[RECORDS SUPPLIED]:
-- ==== Sys2Proof/Machine/Params.lean ====
section
/-! DEFINITION. Machine/Params.lean: every parameter of the parameter tables (R76, R108, R138, R170, R205,
R236, R260, R301, R321, R367, R394, R427, R470, R503, R529): ID, width, class, scope, stated range, default. -/

namespace Sys2Proof.Machine

/-- One parameter entry (R14): scope is coded as in PARAM_LIST (R461), class as there (0 FS, 1 IM, 2 BO);
`lo` and `hi` bound the value; `dflt` is the first index's default, `varies` says it differs by index. -/
structure PRow where
  id     : Nat
  width  : Nat
  cls    : Nat
  scope  : Nat
  first  : Nat
  count  : Nat
  signed : Bool
  lo     : Int
  hi     : Int
  dflt   : Nat
  varies : Bool
  deriving DecidableEq, Repr

abbrev pMgmtEthertype : Nat := 0x0001
abbrev pMgmtEnable : Nat := 0x0002
abbrev pFwTrialTimeout : Nat := 0x0003
abbrev pChEnable : Nat := 0x0101
abbrev pChInputMode : Nat := 0x0102
abbrev pChTermination : Nat := 0x0103
abbrev pChThreshold : Nat := 0x0104
abbrev pChDeadTime : Nat := 0x0105
abbrev pChRangeWindow : Nat := 0x0106
abbrev pChAttribution : Nat := 0x0107
abbrev pChSilentCheck : Nat := 0x0108
abbrev pAmbGuard : Nat := 0x0201
abbrev pAmbMinCount : Nat := 0x0202
abbrev pAmbSmoothShift : Nat := 0x0203
abbrev pCoincWindow : Nat := 0x0204
abbrev pCoincDepth : Nat := 0x0205
abbrev pCoincAdaptMode : Nat := 0x0206
abbrev pCoincAdaptTarget : Nat := 0x0207
abbrev pCoincTcBase : Nat := 0x0208
abbrev pPassportOrderEnable : Nat := 0x0209
abbrev pPassportDitherEnable : Nat := 0x020A
abbrev pPassportFamily : Nat := 0x020B
abbrev pPassportNode : Nat := 0x020C
abbrev pPassportSalt : Nat := 0x020D
abbrev pPassportSeedSource : Nat := 0x020E
abbrev pStrangerRatio : Nat := 0x020F
abbrev pStrangerMinCount : Nat := 0x0210
abbrev pIfmMode : Nat := 0x0211
abbrev pIfmMinRods : Nat := 0x0212
abbrev pIfmDwell : Nat := 0x0213
abbrev pTallyCoarseWidth : Nat := 0x0301
abbrev pTallyCoarseStart : Nat := 0x0302
abbrev pTallyFineWidth : Nat := 0x0303
abbrev pTallyScoutK : Nat := 0x0304
abbrev pTallyScoutMin : Nat := 0x0305
abbrev pTallyCarryFallback : Nat := 0x0306
abbrev pTallyZoomMode : Nat := 0x0310
abbrev pTallySurveyShots : Nat := 0x0311
abbrev pTallyShotsPerPoint : Nat := 0x0312
abbrev pTallyStackMask : Nat := 0x0320
abbrev pTallyStackDepth : Nat := 0x0321
abbrev pTallyStackStart : Nat := 0x0322
abbrev pTallyStackNominalFrame : Nat := 0x0323
abbrev pExtPileup : Nat := 0x0401
abbrev pExtTemplate : Nat := 0x0402
abbrev pExtCfarK : Nat := 0x0403
abbrev pExtPolicy : Nat := 0x0404
abbrev pExtMaxReturns : Nat := 0x0405
abbrev pExtMinSep : Nat := 0x0406
abbrev pExtFitMethod : Nat := 0x0407
abbrev pExtCentroidHalf : Nat := 0x0408
abbrev pExtFineMin : Nat := 0x0409
abbrev pExtWidthFineMin : Nat := 0x040A
abbrev pExtRangeScale : Nat := 0x040B
abbrev pExtRangeOffset : Nat := 0x040C
abbrev pExtClutterRange : Nat := 0x040D
abbrev pExtDiffuseWidth : Nat := 0x040E
abbrev pExtDiffuseRatio : Nat := 0x040F
abbrev pExtDiffuseAction : Nat := 0x0410
abbrev pExtEmptyPoints : Nat := 0x0411
abbrev pEmitPresent : Nat := 0x0501
abbrev pEmitStagger : Nat := 0x0502
abbrev pEmitSetupLead : Nat := 0x0503
abbrev pEmitFireWidth : Nat := 0x0504
abbrev pEmitCurve : Nat := 0x0505
abbrev pEmitLevelTarget : Nat := 0x0506
abbrev pEmitFadeFrames : Nat := 0x0507
abbrev pEmitBank : Nat := 0x0508
abbrev pEmitChargeLead : Nat := 0x0509
abbrev pEmitGalvoServo : Nat := 0x050A
abbrev pPlanMode : Nat := 0x0520
abbrev pPlanSatHigh : Nat := 0x0521
abbrev pPlanSatLow : Nat := 0x0522
abbrev pPlanQHigh : Nat := 0x0523
abbrev pPlanStep : Nat := 0x0524
abbrev pPlanFloor : Nat := 0x0525
abbrev pPlanLedgerMargin : Nat := 0x0526
abbrev pServoMode : Nat := 0x0601
abbrev pServoRate : Nat := 0x0602
abbrev pServoFbPort : Nat := 0x0603
abbrev pServoOpenLevel : Nat := 0x0604
abbrev pServoHandoverLimit : Nat := 0x0605
abbrev pServoSlew : Nat := 0x0606
abbrev pServoSpeedTarget : Nat := 0x0607
abbrev pServoSetpointStep : Nat := 0x0608
abbrev pServoSettleWindow : Nat := 0x0609
abbrev pServoSettleCount : Nat := 0x060A
abbrev pServoSatCount : Nat := 0x060B
abbrev pServoFfEnable : Nat := 0x060C
abbrev pServoSetpoint : Nat := 0x060D
abbrev pPolyServo : Nat := 0x0620
abbrev pPolyFacets : Nat := 0x0621
abbrev pPolyFacetOrigin : Nat := 0x0622
abbrev pPolyPhaseRef : Nat := 0x0623
abbrev pPolyLinePeriod : Nat := 0x0624
abbrev pPolyPhaseOffset : Nat := 0x0625
abbrev pPolyLockWindow : Nat := 0x0626
abbrev pPolyLockCount : Nat := 0x0627
abbrev pAzOrigin : Nat := 0x0628
abbrev pAzSpan : Nat := 0x0629
abbrev pTpSource : Nat := 0x0630
abbrev pTpEdge : Nat := 0x0631
abbrev pTpHoldoff : Nat := 0x0632
abbrev pTpGate : Nat := 0x0633
abbrev pSenseEnable : Nat := 0x0701
abbrev pSenseRole : Nat := 0x0702
abbrev pSenseExcMode : Nat := 0x0703
abbrev pSenseExcCurrent : Nat := 0x0704
abbrev pSenseExcVoltage : Nat := 0x0705
abbrev pSenseWiring : Nat := 0x0706
abbrev pSenseGain : Nat := 0x0707
abbrev pSenseAutorangeHold : Nat := 0x0708
abbrev pSenseCicDecimation : Nat := 0x0709
abbrev pSenseFirDecimation : Nat := 0x070A
abbrev pSenseFirSource : Nat := 0x070B
abbrev pSenseShiftAuto : Nat := 0x070C
abbrev pSenseShifts : Nat := 0x070D
abbrev pSenseDcBlock : Nat := 0x070E
abbrev pSenseDcShift : Nat := 0x070F
abbrev pSenseRestoreBlocks : Nat := 0x0710
abbrev pStreamPathMode : Nat := 0x0801
abbrev pStreamSinglePath : Nat := 0x0802
abbrev pStreamEthertype : Nat := 0x0803
abbrev pStreamFrameMax : Nat := 0x0804
abbrev pStreamClassMap : Nat := 0x0805
abbrev pStreamFlush : Nat := 0x0806
abbrev pStreamFineSelect : Nat := 0x0807
abbrev pStreamSrcMac : Nat := 0x0808
abbrev pStreamReplTag : Nat := 0x0809
abbrev pTimeSource : Nat := 0x0810
abbrev pTimeDomain : Nat := 0x0811
abbrev pTimePort : Nat := 0x0812
abbrev pMotionMode : Nat := 0x0818
abbrev pMotionField : Nat := 0x0819
abbrev pMotionStale : Nat := 0x081A
abbrev pMacsecEnable : Nat := 0x0820
abbrev pMacsecCipher : Nat := 0x0821
abbrev pMacsecConfidential : Nat := 0x0822
abbrev pLaneEnable : Nat := 0x0901
abbrev pLaneAnMode : Nat := 0x0902
abbrev pLaneMaxRate : Nat := 0x0903
abbrev pLaneMinRate : Nat := 0x0904
abbrev pLaneTrainAttempts : Nat := 0x0905
abbrev pLaneRetryInterval : Nat := 0x0906
abbrev pLaneUcwLimit : Nat := 0x0907
abbrev pLaneFec25g : Nat := 0x0908
abbrev pLaneTxPolarity : Nat := 0x0909
abbrev pLaneRxPolarity : Nat := 0x090A
abbrev pLaneTxFfe : Nat := 0x090B
abbrev pLaneTrainTimeout : Nat := 0x090C
abbrev pTwinEnable : Nat := 0x0A01
abbrev pTwinPriority : Nat := 0x0A02
abbrev pTwinOwnerBias : Nat := 0x0A03
abbrev pTwinFreshLines : Nat := 0x0A04
abbrev pTwinHeadId : Nat := 0x0A05
abbrev pTwinKeyHold : Nat := 0x0A06
abbrev pRingEnable : Nat := 0x0A10
abbrev pRingRank : Nat := 0x0A11
abbrev pRingLinkLength : Nat := 0x0A12
abbrev pRingLinePeriod : Nat := 0x0A13
abbrev pRingTurnCycle : Nat := 0x0A14
abbrev pRingTurnMask : Nat := 0x0A15
abbrev pRingTurnRequired : Nat := 0x0A16
abbrev pRingHoldover : Nat := 0x0A17
abbrev pRingTrigLatency : Nat := 0x0A18
abbrev pRingTrigAction : Nat := 0x0A19
abbrev pRingTrigLocalCode : Nat := 0x0A1A
abbrev pHealthThrottleLimit : Nat := 0x0B01
abbrev pHealthTempCritical : Nat := 0x0B02
abbrev pHealthThermalMode : Nat := 0x0B03
abbrev pHealthThrottleStep : Nat := 0x0B04
abbrev pHealthWatchdog : Nat := 0x0B05
abbrev pNkCaptureEnable : Nat := 0x0C01
abbrev pNkEdgeLevel : Nat := 0x0C02
abbrev pNkEdgeHyst : Nat := 0x0C03
abbrev pNkSelectN : Nat := 0x0C04
abbrev pNkPretrigger : Nat := 0x0C05
abbrev pNkStringCapture : Nat := 0x0C06
abbrev pNkIntegGate : Nat := 0x0C07
abbrev pCalCdEnable : Nat := 0x0D01
abbrev pCalCdEvents : Nat := 0x0D02
abbrev pCalCdMaxStep : Nat := 0x0D03
abbrev pCalSaveInterval : Nat := 0x0D04
abbrev pCalOffsetGate : Nat := 0x0D05
abbrev pCalTwinSkew : Nat := 0x0D06
abbrev pMemCapacity : Nat := 0x0E01
abbrev pMemRate : Nat := 0x0E02
abbrev pMemStackSize : Nat := 0x0E03
abbrev pMemSpillSize : Nat := 0x0E04
abbrev pMemScrubHours : Nat := 0x0E05
abbrev pLogSpan : Nat := 0x0E06
abbrev pLogPostTrigger : Nat := 0x0E07
abbrev pLogTriggers : Nat := 0x0E08
abbrev pLogContent : Nat := 0x0E09
abbrev pSpillEnable : Nat := 0x0E0A
abbrev pWinEnable : Nat := 0x0E0B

[WORK REQUIRED]:
Please give the number of lines above containing "lean" and nothing else.

[TASK RESULT]:
2